-- ==== Sys2Proof/Word.lean ====
section
/-!
DEFINITION. The word types of the Kamys and the association lists its sparse state is kept in.
-/
namespace Sys2Proof

/-- A byte of memory (R4). -/
abbrev Byte := BitVec 8

/-- A 32-bit general register or operand (R12). -/
abbrev Word := BitVec 32

/-- A 64-bit value: a register pair, an address, a 64-bit control register (R5). -/
abbrev DWord := BitVec 64

/-- An operand code (R80). -/
abbrev Code := BitVec 9

/-- The 96 bits of one instruction (R325). -/
abbrev Bits96 := BitVec 96

/-- A sparse table: each key at most once, in any order. -/
abbrev Tbl (α β : Type) := List (α × β)

end Sys2Proof
end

■ ■ ■ ■ ■

### Work to be completed
Lines in scope run from the one holding "instruction (R325). -/" to the last line of the material above; transcribe them exactly and omit the rest.

### Exercise output
/-- The 96 bits of one instruction (R325). -/
abbrev Bits96 := BitVec 96

/-- A sparse table: each key at most once, in any order. -/
abbrev Tbl (α β : Type) := List (α × β)

end Sys2Proof
end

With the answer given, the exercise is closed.